# Given information:
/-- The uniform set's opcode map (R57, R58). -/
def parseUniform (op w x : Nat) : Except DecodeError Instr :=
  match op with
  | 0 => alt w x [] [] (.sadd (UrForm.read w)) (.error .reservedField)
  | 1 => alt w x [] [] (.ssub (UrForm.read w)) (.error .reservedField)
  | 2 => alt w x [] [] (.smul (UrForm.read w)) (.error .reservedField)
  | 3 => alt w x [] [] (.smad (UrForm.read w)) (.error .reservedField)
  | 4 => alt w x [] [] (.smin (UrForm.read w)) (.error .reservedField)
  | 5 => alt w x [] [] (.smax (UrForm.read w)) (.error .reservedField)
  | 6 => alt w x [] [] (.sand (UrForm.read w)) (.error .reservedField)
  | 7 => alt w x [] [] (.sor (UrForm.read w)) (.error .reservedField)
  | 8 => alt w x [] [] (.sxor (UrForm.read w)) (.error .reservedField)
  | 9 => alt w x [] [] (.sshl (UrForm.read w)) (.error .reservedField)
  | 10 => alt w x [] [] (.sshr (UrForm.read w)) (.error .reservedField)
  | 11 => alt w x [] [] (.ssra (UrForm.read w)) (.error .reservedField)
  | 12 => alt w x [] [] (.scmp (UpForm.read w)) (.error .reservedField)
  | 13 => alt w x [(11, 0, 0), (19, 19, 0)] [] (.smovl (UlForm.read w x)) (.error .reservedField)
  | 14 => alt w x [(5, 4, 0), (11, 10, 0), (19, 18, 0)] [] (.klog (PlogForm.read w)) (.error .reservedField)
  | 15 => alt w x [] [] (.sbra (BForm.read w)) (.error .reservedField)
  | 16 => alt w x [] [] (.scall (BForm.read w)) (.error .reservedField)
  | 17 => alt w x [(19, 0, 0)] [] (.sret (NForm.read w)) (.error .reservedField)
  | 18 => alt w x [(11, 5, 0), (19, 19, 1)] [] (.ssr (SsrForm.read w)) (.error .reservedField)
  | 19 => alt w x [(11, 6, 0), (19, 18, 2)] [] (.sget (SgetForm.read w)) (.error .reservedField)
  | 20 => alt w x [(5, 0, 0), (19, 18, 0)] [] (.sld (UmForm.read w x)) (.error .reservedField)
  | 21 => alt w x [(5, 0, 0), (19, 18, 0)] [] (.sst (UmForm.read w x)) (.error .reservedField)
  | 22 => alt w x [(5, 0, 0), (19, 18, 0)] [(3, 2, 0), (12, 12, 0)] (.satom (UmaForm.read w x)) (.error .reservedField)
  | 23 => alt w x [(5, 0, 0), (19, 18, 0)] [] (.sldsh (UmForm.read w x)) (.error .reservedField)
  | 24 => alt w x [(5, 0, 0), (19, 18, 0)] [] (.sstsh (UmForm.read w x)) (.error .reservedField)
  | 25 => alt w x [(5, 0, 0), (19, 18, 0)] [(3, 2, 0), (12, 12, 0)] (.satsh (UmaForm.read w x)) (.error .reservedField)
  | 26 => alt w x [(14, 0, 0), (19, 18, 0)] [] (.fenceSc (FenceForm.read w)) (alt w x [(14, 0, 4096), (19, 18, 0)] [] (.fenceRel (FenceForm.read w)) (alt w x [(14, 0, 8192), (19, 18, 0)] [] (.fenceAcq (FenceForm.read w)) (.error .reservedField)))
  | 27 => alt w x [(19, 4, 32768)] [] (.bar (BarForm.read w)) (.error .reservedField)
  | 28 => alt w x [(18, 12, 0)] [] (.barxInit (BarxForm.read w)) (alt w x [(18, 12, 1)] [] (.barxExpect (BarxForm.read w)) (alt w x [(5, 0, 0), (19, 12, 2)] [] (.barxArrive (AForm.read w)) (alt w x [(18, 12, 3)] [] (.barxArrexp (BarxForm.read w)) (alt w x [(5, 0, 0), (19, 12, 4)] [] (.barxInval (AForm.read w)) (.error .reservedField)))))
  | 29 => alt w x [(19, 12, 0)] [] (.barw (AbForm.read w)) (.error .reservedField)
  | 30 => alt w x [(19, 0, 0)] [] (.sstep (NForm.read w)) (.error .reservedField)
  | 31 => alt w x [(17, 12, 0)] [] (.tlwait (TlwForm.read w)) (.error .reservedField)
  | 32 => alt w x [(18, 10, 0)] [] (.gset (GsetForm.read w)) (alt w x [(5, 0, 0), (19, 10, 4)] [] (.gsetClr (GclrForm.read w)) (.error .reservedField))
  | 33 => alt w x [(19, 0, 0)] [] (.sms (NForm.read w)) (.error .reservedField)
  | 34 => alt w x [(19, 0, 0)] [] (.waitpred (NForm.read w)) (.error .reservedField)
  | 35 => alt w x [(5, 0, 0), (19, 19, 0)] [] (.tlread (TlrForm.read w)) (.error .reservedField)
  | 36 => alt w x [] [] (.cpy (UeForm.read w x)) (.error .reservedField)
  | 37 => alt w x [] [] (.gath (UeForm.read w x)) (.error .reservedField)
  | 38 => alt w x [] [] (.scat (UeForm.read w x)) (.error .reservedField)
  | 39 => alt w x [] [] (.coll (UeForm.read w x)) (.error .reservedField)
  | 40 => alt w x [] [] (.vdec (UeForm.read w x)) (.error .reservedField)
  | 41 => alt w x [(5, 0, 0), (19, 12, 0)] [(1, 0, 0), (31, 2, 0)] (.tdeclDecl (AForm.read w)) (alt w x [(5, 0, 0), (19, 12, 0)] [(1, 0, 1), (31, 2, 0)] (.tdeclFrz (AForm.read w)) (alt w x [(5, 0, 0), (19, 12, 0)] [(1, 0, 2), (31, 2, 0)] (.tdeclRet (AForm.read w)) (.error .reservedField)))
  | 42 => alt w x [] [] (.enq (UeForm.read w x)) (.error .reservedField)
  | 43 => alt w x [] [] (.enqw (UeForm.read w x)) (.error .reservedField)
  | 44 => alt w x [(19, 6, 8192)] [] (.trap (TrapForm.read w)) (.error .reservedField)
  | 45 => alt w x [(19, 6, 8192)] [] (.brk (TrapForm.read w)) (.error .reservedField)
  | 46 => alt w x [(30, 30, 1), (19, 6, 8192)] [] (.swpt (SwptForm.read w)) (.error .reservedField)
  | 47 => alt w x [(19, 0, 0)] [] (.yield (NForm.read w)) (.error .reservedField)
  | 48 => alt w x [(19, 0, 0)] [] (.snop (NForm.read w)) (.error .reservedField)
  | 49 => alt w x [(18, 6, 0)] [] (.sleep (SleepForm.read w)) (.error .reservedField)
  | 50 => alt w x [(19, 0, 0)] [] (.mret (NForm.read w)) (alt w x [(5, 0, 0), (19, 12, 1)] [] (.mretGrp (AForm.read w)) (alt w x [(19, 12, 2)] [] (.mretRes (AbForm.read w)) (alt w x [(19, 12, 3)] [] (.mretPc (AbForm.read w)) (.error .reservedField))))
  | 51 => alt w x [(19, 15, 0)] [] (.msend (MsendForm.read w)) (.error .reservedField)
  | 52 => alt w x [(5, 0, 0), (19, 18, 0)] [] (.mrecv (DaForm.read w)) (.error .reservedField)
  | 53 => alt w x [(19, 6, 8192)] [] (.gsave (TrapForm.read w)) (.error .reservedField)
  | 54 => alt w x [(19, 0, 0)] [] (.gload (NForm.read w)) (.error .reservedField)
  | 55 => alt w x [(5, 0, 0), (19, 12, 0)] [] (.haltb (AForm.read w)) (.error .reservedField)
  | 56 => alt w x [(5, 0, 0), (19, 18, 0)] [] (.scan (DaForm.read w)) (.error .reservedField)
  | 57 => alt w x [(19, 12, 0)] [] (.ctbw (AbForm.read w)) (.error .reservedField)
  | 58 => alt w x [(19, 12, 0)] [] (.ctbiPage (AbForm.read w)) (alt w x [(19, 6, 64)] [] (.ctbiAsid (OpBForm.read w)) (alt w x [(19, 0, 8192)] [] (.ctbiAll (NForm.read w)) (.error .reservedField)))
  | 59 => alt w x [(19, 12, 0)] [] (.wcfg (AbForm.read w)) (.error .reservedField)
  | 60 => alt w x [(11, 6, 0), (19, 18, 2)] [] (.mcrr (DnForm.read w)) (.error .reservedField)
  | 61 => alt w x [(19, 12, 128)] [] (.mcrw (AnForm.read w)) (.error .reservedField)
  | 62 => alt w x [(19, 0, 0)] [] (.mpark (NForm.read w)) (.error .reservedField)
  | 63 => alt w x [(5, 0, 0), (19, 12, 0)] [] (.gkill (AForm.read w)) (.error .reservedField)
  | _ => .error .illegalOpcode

# Your instructions:
Which lines in the records contain the word "UeForm"? Copy each one.

# Result below:
  | 36 => alt w x [] [] (.cpy (UeForm.read w x)) (.error .reservedField)
  | 37 => alt w x [] [] (.gath (UeForm.read w x)) (.error .reservedField)
  | 38 => alt w x [] [] (.scat (UeForm.read w x)) (.error .reservedField)
  | 39 => alt w x [] [] (.coll (UeForm.read w x)) (.error .reservedField)
  | 40 => alt w x [] [] (.vdec (UeForm.read w x)) (.error .reservedField)
  | 42 => alt w x [] [] (.enq (UeForm.read w x)) (.error .reservedField)
  | 43 => alt w x [] [] (.enqw (UeForm.read w x)) (.error .reservedField)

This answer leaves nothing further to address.